«Quienes regresaron», un relato de José A. García


Mi padre, el padre de mi padre y el padre del padre de mi padre, como lo hacían todos los hombres de la familia, salieron a recorrer el mundo y, luego, regresaron.
    Al menos fueron sus cuerpos quienes regresaron.
Mi madre, la madre de mi madre y la madre de la madre de mi madre, como lo hacían todas las mujeres de la familia, repetían algo similar. 
Quienes regresan se parecen a los que se fueron, lucen como quienes partieron, hablan como quienes se marcharon, incluso huelen como quienes salieron. Pero no son ellos. Regresan cambiados. Son otros.
Al escuchar lo mismo durante años, mientras crecía y se acercaba el momento en que también debía partir, no podía más que sentirme aterrado. Desconocía qué encontraría tras los campos de cultivos que se extendían luego de las últimas estribaciones de la montaña en la que se encaramaba el pueblo. Además de que, según la tradición, hasta el día previo a mi partida, ningún hombre de la familia me hablaría.
Las mujeres, en cambio, podían hablarme sin más hasta la noche previa a mi partida. Pero ellas, como mujeres que eran, no podían abandonar el pueblo; por lo que desconocían si había algo más allá de sus límites.

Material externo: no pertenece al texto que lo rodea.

-- ==== Sys2Proof/Machine/Yilyan.lean ====
section
/-! DEFINITION. Yilyan channels in translated code (R359, R360, R363): each operation as its stub performs it. -/

namespace Sys2Proof.Machine

/-- The Yilyan programs of the issuing core's function, one for each load. -/
def State.loadedPrograms (s : State) : List YProgram := tget [] s.programs s.me.vf

/-- The program that the issuing context's channel operation belongs to: the one with that site, else the latest. -/
def State.programAt (s : State) : Nat :=
  let l := s.loadedPrograms
  (l.findIdx? fun p => p.stubs.any fun t => t.site == s.my.pc.toNat).getD (l.length - 1)

def State.program (s : State) : YProgram := s.loadedPrograms.getD s.programAt {}

def State.setProgram (s : State) (p : YProgram) : State :=
  { s with programs := tput s.programs s.me.vf (s.loadedPrograms.set s.programAt p) }

/-- The issuing context's virtual core number, where it is one (R362). -/
def State.virtualCore (s : State) : Option Nat :=
  (s.program.cores.findIdx? fun e => e == (s.cur.core, s.cur.ctx)).filter s.program.live.contains

/-- The channel that u(ga) names (R360). -/
def State.channelOf (s : State) (v : Word) : Except Stop YChannel :=
  match s.program.chans[v.toNat]? with
  | some c => .ok c
  | none => .error (.trap cIllegalAddress v 0)

/-- The executing virtual core is the fixed one of a static channel, or none is fixed (R360). -/
def State.fixedTo (s : State) (who : Option Nat) (v : Word) : Except Stop Unit :=
  match who with
  | none => .ok ()
  | some n => if s.virtualCore = some n then .ok () else .error (.trap cProtection v 0)

/-- The stub at an address (R363). -/
def State.stubAt (s : State) (pc : Nat) : Option Stub := s.loadedPrograms.findSome? fun p => p.stubs.find? fun t => t.at_ == pc

/-- The instruction that a stub performs: the site's, whose guard its B has tested (R363). -/
def Stub.instr (t : Stub) : Option Instr := (decode false [t.word &&& ~~~(7 : Half)]).toOption

/-- A stub leaves its own values in G28 and G29 (R363, log 32). -/
def State.stubbed (s : State) : State :=
  let t := s.setMy ((s.my.setG 28 (Config.stubScratch s.fresh)).setG 29 (Config.stubScratch (s.fresh + 1)))
  { t with fresh := s.fresh + 2 }

/-- Messages of a channel of a program. -/
def YProgram.setChan (p : YProgram) (n : Nat) (c : YChannel) : YProgram := { p with chans := p.chans.set n c }

/-- A channel holds as many messages as its carrier has room for, at least one (R359, log 32). -/
def YChannel.full (c : YChannel) (n : Nat) : Bool := decide (max 1 (Config.channelRoom n) ≤ c.msgs.length)

/-- gd of a CHSEND on a closed channel (R360). -/
def channelClosed : Word := 0x8000000000000006

/-- CHSEND (R359, R360): a release at DEVICE scope; it sleeps while the channel is full. -/
def execChsend (d a b : Reg5) (g : Reg3) (s : State) : Host.Outcome State Fault Refusal :=
  s.guarded g 1 (do
    let v := s.getG a
    let c ← s.channelOf v
    let p ← s.sourceBlock (s.getG b) c.maxlen
    s.fixedTo c.prod v
    if c.closed then .ok ((s.stubbed.setG d channelClosed).advance 1)
    else if c.full v.toNat then .error .sleep
    else if !s.performed then .error (.hold none)
    else
      let t := s.setProgram (s.program.setChan v.toNat { c with msgs := c.msgs ++ [((s.virtualCore).getD 0, p)] })
      .ok ((t.stubbed.setG d 0).sent 1))

/-- CHRECV (R359, R360): header and payload at gb; it acquires. -/
def execChrecv (d a b : Reg5) (g : Reg3) (s : State) : Host.Outcome State Fault Refusal :=
  s.guarded g 1 (do
    let v := s.getG a
    let va := s.getG b
    let c ← s.channelOf v
    let inf : AddrInfo := { space := 1, write := true }
    if memSize s.cur.core < va.toNat + c.maxlen + 16 then .error (.trap cIllegalAddress va inf.word)
    else if va.toNat % 16 ≠ 0 then .error (.trap cAlign va inf.word)
    else do
      s.clearOf [s.ownLoc va.toNat (c.maxlen + 16)]
      s.fixedTo c.cons v
      match c.msgs with
      | [] => if c.closed then .ok ((s.stubbed.setG d 0).advance 1) else .error .sleep
      | (_, m) :: rest =>
        let t := s.setProgram (s.program.setChan v.toNat { c with msgs := rest })
        let t := t.setBytes (.core s.cur.core va.toNat) (leBytes 16 m.length ++ m)
        .ok ((t.discardAhead.stubbed.setG d (BitVec.ofNat 64 m.length)).advance 1))

/-- CHCLOSE (R359, R360): a release at DEVICE scope. -/
def execChclose (a : Reg5) (g : Reg3) (s : State) : Host.Outcome State Fault Refusal :=
  s.guarded g 1 (do
    let v := s.getG a
    let c ← s.channelOf v
    if !s.performed then .error (.hold none)
    else .ok (((s.setProgram (s.program.setChan v.toNat { c with closed := true })).stubbed).sent 1))

/-- VCID (R360); a context that is no virtual core gets a value that the spec does not give (log 32). -/
def execVcid (d : Reg5) (g : Reg3) (s : State) : Host.Outcome State Fault Refusal :=
  let n := (s.virtualCore).getD (bits (Config.stubScratch s.fresh) 0 32)
  s.done g 1 (s.stubbed.setG d (BitVec.ofNat 64 (s.program.cores.length * 2 ^ 32 + n)))

end Sys2Proof.Machine
end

Mi temor no dejaba de crecer al ver la luna acercarse a la fase en que debía partir, solo, sin ayuda alguna, y con una única ración de comida, en mi desconocido camino hacia el mundo.

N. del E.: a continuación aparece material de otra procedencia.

-- ==== Sys2Proof/Machine/Container.lean ====
section
/-! DEFINITION. Context containers and the hot spare (R365-R367, R374): the fields that a T2 writes, the rules by which a target
restores them, capture into the spare's ring, and takeover. -/

namespace Sys2Proof.Machine

/-! ### Fields (R365-R367) -/

/-- A container field: its head and data. -/
structure CField where
  tag : Nat
  fbit : Nat
  rule : Nat
  esz : Nat
  data : List Byte
deriving DecidableEq, Repr

/-- The 16-byte head and the padded data (R365). -/
def CField.bytes (f : CField) : List Byte :=
  leBytes 2 f.tag ++ leBytes 2 f.fbit ++ [BitVec.ofNat 8 f.rule, BitVec.ofNat 8 f.esz] ++ leBytes 2 0 ++
    leBytes 4 f.data.length ++ leBytes 4 0 ++ padded f.data

/-- Words of a register file of eleven contexts. -/
def perCtx (c : CoreSt) (f : Ctx → List Byte) : List Byte := (List.range 11).flatMap fun k => f (c.ctx k)

/-- A stream descriptor as SBIND reads it (R128), with its binding in the spare bit 63 of its last word, and the cursors (R131). -/
def Stream.bytes (g : Stream) : List Byte :=
  leBytes 8 g.base.toNat ++ leBytes 4 g.stride.toNat ++ leBytes 4 g.count.toNat ++ leBytes 4 0 ++ leBytes 4 g.wrap.toNat ++
    leBytes 8 (g.space.toNat + 4 * g.dir.toNat + (if g.bound then 2 ^ 63 else 0)) ++ leBytes 8 g.rc ++ leBytes 8 g.wc

/-- A generator from its 48 bytes. -/
def Stream.ofBytes (bs : List Byte) : Stream :=
  { streamOf bs with bound := (wordAt bs 24).getLsbD 63, rc := fieldAt bs 32 8, wc := fieldAt bs 40 8 }

def bit (b : Bool) (n : Nat) : Nat := if b then 2 ^ n else 0

/-- The 32 bytes of a context's restart point with its replay state (R117): address, N, p, and i with what else the replay and
the context need (log 37). -/
def restartBytes (x : Ctx) : List Byte :=
  let r := x.restart
  let pc := x.sysr 0x030
  let live := x.run != .free && x.run != .stopped
  let flags := bit live 32 + bit r.ckpt 33 + bit x.mon 34 + bit ((x.sysr 0x100).getLsbD 1) 35 + bit r.replay.isSome 36
  match r.replay with
  | none => leBytes 8 pc.toNat ++ leBytes 16 0 ++ leBytes 8 flags
  | some p =>
    let off := (pc - p.start).toNat / 4
    leBytes 8 pc.toNat ++ leBytes 8 p.count ++ leBytes 8 p.p ++
      leBytes 8 (flags + bit p.steps.isSome 37 + p.i + 2 ^ 8 * (p.n - 1) + 2 ^ 16 * off)

/-- Data of the fields of R367, by TAG. -/
def fieldData (c : CoreSt) (lbase lsize : Nat) (mem : List Byte) (tag : Nat) : List Byte :=
  match tag with
  | 0x0001 => perCtx c fun x => (List.range 32).flatMap fun r => leBytes 8 (x.getG r).toNat
  | 0x0002 => perCtx c fun x => (List.range 8).flatMap fun r => leBytes 16 (x.getP r).toNat
  | 0x0003 => perCtx c fun x => (List.range 32).flatMap fun r => leBytes 128 (x.getV r).toNat
  | 0x0004 => perCtx c fun x => (List.range 8).flatMap fun r => leBytes 8 (x.getA r).toNat
  | 0x0005 => perCtx c fun x => (List.range 4).flatMap fun j => (tget {} x.streams j).bytes
  | 0x0006 => perCtx c fun x => leBytes 8 (x.sysr 0x010).toNat ++ leBytes 8 (x.sysr 0x011).toNat
  | 0x0007 => perCtx c restartBytes
  | 0x0010 => (List.range 8).flatMap fun t => leBytes 4096 (c.tile t).toNat ++ leBytes 8 (c.sysr (0x020 + t)).toNat
  | 0x0011 =>
    let rows := (List.range 256).filter fun r => tget false c.accRows r
    leBytes 32 ((rows.map fun r => 2 ^ r).sum) ++
      rows.flatMap fun r => (List.range 128).flatMap fun k => leBytes 4 (c.cell r k).toNat
  | 0x0012 => ((List.range 256).flatMap fun r => leBytes 16 (c.getX r).toNat) ++ leBytes 8 (c.sysr 0x018).toNat
  | 0x0013 => leBytes 8 (c.sysr 0x031).toNat ++ leBytes 8 (c.sysr 0x032).toNat
  | 0x0014 =>
    ((List.range 4).flatMap fun l => leBytes 8 (tget 0 c.arr l)) ++ ((List.range 4).flatMap fun l => leBytes 8 (tget 0 c.done l)) ++
      leBytes 8 (bit c.xph 0 + ((List.range 4).map fun l => bit (tget false c.owed l) (4 + l)).sum)
  | 0x0015 => [0x001, 0x003, 0x005, 0x006, 0x007].flatMap fun r => leBytes 8 (c.sysr r).toNat
  | 0x0016 => leBytes 8 (lbase + 2 ^ 32 * lsize) ++ mem
  | _ => []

Fue así que, de manera ineludible, ya que no se puede aplazar la hora señalada, el día previo a mi partida llegó y debí reunirme con los hombres de la familia.
—Olvida todo lo que sabes —dijo mi padre, el primero en hablar.
—Aprende todo lo que puedas —agregó luego el padre de mi padre.
—Intenta no regresar —acotó en tercer lugar el padre del padre de mi padre.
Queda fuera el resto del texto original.